→ **Problem details**
Up to and including the line with "nil => exact Iff.rfl", restate the records below word for word, beginning with their first line.

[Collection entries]
-- -- --
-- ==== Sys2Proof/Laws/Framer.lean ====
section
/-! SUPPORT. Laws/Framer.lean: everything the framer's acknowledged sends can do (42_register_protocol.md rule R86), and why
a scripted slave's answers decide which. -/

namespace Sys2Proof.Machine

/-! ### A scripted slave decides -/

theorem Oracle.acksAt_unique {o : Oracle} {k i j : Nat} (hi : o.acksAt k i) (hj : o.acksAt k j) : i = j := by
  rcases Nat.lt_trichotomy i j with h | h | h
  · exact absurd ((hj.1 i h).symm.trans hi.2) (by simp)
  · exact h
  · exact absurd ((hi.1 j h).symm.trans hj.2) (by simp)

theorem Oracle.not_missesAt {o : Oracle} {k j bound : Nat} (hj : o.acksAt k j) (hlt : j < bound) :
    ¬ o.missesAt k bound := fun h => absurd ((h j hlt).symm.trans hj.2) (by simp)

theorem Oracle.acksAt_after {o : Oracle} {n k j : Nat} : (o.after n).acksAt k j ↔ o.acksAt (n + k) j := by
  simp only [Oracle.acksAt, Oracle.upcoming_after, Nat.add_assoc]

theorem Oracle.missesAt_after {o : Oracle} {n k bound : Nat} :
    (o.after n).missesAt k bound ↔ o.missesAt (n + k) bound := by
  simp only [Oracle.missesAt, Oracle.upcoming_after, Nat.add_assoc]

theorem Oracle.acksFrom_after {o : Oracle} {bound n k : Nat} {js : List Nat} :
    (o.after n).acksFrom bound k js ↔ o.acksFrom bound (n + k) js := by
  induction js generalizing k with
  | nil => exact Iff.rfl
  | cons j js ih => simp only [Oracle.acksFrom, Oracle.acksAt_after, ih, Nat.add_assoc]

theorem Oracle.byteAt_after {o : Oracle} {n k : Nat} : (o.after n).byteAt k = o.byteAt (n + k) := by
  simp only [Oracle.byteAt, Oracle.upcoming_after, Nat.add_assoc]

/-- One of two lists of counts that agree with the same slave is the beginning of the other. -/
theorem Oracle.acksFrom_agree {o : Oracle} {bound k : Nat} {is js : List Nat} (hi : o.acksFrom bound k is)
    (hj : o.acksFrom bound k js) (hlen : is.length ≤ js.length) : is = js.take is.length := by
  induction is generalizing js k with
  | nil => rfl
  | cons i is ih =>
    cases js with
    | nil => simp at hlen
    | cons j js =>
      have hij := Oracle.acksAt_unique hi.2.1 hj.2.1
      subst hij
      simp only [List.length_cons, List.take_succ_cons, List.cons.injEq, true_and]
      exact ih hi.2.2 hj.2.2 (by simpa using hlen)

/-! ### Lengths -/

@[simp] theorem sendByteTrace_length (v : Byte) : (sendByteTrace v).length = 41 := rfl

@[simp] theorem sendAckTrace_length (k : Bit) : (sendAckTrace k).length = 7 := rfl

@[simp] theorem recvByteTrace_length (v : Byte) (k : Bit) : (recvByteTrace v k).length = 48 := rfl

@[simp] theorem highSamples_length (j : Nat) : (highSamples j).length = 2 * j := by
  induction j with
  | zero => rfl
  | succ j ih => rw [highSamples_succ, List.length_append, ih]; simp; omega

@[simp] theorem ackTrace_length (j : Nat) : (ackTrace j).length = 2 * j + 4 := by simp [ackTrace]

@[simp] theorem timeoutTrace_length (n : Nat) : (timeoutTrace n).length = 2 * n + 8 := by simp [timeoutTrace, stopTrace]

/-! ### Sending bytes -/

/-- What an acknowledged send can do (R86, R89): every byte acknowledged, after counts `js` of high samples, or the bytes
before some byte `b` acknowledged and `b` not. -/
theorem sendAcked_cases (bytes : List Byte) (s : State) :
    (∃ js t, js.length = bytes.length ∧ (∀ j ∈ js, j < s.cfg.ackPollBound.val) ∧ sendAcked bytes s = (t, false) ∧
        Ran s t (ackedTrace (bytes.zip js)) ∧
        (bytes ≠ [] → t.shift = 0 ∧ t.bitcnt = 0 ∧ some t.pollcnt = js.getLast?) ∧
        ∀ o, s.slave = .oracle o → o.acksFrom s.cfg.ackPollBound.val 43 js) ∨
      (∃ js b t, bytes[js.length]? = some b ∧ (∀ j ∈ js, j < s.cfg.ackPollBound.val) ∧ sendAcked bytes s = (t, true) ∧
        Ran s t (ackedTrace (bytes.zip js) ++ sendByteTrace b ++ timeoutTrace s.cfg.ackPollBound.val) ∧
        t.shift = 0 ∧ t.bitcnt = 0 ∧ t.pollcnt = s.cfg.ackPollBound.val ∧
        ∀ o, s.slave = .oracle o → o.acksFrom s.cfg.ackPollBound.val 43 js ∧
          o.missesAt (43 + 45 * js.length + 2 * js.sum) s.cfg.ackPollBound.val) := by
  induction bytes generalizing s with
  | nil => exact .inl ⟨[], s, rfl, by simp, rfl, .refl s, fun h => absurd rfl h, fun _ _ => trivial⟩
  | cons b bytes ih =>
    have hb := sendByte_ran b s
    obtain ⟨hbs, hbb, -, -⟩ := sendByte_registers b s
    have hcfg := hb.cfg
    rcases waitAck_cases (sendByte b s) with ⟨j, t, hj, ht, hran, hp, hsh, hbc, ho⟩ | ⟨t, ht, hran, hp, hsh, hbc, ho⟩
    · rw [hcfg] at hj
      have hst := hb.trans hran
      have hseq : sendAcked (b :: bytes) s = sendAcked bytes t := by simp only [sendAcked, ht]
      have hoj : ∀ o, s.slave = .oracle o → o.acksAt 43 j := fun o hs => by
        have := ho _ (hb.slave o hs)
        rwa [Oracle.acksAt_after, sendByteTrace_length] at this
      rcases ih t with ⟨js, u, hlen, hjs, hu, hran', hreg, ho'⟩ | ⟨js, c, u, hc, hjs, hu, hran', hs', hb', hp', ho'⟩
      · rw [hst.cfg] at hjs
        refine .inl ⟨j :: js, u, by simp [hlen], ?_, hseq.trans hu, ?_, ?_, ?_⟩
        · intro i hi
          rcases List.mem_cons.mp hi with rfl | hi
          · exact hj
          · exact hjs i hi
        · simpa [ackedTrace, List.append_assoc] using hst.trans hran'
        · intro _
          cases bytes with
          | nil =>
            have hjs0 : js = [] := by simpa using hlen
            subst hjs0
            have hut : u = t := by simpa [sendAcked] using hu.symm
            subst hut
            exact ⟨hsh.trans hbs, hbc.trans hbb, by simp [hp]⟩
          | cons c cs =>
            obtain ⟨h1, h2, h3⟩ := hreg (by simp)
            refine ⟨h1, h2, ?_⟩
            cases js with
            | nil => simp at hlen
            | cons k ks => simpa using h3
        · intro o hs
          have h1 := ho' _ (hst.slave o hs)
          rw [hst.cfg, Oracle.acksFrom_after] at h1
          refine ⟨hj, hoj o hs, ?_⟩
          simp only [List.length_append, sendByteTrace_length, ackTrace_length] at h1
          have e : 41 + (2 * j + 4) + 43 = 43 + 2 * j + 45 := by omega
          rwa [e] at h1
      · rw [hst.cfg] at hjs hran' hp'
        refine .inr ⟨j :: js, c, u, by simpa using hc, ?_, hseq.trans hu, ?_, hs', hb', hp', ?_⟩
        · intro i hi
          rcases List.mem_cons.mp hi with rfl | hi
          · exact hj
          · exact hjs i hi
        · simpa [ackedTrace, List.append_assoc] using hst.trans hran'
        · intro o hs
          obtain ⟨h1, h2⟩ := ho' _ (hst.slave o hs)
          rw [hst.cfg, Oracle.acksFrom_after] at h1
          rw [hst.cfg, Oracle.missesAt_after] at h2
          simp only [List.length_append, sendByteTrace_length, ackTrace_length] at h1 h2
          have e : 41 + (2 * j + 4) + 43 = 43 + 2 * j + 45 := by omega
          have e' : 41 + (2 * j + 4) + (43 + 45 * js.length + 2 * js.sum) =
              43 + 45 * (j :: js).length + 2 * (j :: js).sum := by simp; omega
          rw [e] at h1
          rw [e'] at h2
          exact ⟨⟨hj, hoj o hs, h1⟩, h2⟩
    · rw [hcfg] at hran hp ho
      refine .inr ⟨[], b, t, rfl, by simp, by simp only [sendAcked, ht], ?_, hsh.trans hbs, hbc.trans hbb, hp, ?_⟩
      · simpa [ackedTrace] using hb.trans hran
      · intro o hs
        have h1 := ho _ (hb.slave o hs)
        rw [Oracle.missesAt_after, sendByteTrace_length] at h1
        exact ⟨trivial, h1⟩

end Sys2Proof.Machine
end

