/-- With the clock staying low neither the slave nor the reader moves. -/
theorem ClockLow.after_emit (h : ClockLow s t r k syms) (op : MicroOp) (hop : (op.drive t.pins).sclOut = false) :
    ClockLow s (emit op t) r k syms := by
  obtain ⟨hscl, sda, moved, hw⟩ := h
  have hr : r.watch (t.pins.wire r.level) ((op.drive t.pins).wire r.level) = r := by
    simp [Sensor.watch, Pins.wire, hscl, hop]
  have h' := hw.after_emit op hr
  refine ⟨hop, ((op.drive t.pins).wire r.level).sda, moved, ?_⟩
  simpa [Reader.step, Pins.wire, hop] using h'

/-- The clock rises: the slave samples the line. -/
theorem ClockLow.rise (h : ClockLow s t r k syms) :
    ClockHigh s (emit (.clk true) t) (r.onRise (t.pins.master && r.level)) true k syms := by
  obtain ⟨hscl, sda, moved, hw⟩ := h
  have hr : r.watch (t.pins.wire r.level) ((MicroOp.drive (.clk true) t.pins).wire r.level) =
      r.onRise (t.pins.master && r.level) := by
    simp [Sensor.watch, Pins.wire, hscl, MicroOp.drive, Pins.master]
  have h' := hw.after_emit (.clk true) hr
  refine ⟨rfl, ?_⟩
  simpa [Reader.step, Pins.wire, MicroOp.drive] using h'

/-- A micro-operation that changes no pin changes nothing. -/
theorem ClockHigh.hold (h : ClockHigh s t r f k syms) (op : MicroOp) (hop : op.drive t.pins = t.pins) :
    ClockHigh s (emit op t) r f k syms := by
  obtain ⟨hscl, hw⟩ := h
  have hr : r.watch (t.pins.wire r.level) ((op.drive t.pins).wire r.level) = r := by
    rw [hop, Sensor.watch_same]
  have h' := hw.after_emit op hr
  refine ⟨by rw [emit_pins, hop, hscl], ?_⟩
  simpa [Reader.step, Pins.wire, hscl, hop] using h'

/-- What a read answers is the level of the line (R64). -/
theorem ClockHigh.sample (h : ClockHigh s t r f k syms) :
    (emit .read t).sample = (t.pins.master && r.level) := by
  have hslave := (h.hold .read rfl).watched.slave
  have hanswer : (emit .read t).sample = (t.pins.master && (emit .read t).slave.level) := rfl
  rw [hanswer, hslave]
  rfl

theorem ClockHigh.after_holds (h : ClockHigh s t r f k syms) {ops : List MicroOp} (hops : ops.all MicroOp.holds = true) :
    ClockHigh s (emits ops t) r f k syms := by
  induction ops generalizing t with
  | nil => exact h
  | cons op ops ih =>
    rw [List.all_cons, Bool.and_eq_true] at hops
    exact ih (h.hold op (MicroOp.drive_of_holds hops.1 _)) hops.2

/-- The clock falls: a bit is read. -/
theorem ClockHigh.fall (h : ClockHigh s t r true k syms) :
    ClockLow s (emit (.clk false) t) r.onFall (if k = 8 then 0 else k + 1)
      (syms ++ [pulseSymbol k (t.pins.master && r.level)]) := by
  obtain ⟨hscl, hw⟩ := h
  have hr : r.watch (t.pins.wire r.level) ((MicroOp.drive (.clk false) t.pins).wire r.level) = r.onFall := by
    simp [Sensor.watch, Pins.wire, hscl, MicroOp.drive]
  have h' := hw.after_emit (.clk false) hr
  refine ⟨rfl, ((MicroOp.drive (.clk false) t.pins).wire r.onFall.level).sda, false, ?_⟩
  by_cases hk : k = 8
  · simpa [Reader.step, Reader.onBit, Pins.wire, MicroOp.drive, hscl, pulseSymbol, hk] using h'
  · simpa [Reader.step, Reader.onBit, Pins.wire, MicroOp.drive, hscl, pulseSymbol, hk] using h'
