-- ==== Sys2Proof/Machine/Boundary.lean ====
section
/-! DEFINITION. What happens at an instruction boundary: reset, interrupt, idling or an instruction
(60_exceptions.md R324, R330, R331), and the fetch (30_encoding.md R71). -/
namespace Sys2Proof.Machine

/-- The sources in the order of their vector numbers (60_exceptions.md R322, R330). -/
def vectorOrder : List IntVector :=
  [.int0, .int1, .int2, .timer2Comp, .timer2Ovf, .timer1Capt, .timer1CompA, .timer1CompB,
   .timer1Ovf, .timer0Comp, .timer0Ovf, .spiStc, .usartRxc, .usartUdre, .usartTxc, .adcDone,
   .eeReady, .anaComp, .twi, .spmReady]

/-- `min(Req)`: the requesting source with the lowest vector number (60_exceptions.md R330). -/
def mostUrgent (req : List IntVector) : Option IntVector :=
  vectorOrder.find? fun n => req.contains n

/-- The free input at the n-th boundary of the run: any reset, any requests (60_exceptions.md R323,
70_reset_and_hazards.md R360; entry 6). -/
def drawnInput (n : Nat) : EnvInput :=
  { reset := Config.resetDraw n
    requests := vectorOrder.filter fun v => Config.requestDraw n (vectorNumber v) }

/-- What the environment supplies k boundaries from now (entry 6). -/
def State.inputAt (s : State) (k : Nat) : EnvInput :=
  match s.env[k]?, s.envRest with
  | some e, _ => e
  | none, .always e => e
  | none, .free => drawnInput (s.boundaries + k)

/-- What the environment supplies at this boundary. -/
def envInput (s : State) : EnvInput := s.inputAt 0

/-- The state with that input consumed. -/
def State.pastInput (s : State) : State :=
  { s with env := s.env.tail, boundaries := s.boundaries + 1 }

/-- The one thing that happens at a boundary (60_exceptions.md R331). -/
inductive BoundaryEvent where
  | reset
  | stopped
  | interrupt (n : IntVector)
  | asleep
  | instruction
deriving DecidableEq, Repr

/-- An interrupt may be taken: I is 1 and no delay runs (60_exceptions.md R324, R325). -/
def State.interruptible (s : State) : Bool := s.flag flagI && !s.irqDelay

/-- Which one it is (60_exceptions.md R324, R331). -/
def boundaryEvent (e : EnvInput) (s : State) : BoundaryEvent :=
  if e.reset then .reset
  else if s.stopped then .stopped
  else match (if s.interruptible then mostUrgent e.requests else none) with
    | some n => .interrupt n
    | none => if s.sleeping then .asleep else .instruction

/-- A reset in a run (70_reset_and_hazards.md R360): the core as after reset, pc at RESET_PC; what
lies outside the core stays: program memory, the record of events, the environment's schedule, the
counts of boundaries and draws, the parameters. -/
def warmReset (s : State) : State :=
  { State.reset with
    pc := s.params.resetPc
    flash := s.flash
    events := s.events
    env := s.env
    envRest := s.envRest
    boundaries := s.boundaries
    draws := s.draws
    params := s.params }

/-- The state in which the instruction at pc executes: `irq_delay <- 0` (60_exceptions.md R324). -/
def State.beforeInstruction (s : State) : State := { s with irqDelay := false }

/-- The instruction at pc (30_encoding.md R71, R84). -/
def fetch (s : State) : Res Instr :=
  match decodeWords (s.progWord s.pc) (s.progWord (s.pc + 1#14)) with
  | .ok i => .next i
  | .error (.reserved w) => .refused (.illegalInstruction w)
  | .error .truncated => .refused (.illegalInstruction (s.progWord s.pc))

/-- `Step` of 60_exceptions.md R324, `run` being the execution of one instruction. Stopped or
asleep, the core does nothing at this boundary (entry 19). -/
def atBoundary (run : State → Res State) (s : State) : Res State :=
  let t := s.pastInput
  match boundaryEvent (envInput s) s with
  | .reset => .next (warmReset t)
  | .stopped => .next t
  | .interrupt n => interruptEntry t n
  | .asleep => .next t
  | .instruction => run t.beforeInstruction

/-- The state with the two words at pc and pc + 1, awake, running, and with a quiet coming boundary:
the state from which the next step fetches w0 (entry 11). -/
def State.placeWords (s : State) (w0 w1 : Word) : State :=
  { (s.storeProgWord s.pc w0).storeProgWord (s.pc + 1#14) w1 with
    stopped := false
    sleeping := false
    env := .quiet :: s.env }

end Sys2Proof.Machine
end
-- -- --
→ **Written solution**
-- ==== Sys2Proof/Laws/Framer.lean ====
section
/-! SUPPORT. Laws/Framer.lean: everything the framer's acknowledged sends can do (42_register_protocol.md rule R86), and why
a scripted slave's answers decide which. -/

namespace Sys2Proof.Machine

/-! ### A scripted slave decides -/

theorem Oracle.acksAt_unique {o : Oracle} {k i j : Nat} (hi : o.acksAt k i) (hj : o.acksAt k j) : i = j := by
  rcases Nat.lt_trichotomy i j with h | h | h
  · exact absurd ((hj.1 i h).symm.trans hi.2) (by simp)
  · exact h
  · exact absurd ((hi.1 j h).symm.trans hj.2) (by simp)

theorem Oracle.not_missesAt {o : Oracle} {k j bound : Nat} (hj : o.acksAt k j) (hlt : j < bound) :
    ¬ o.missesAt k bound := fun h => absurd ((h j hlt).symm.trans hj.2) (by simp)

theorem Oracle.acksAt_after {o : Oracle} {n k j : Nat} : (o.after n).acksAt k j ↔ o.acksAt (n + k) j := by
  simp only [Oracle.acksAt, Oracle.upcoming_after, Nat.add_assoc]

theorem Oracle.missesAt_after {o : Oracle} {n k bound : Nat} :
    (o.after n).missesAt k bound ↔ o.missesAt (n + k) bound := by
  simp only [Oracle.missesAt, Oracle.upcoming_after, Nat.add_assoc]

theorem Oracle.acksFrom_after {o : Oracle} {bound n k : Nat} {js : List Nat} :
    (o.after n).acksFrom bound k js ↔ o.acksFrom bound (n + k) js := by
  induction js generalizing k with
  | nil => exact Iff.rfl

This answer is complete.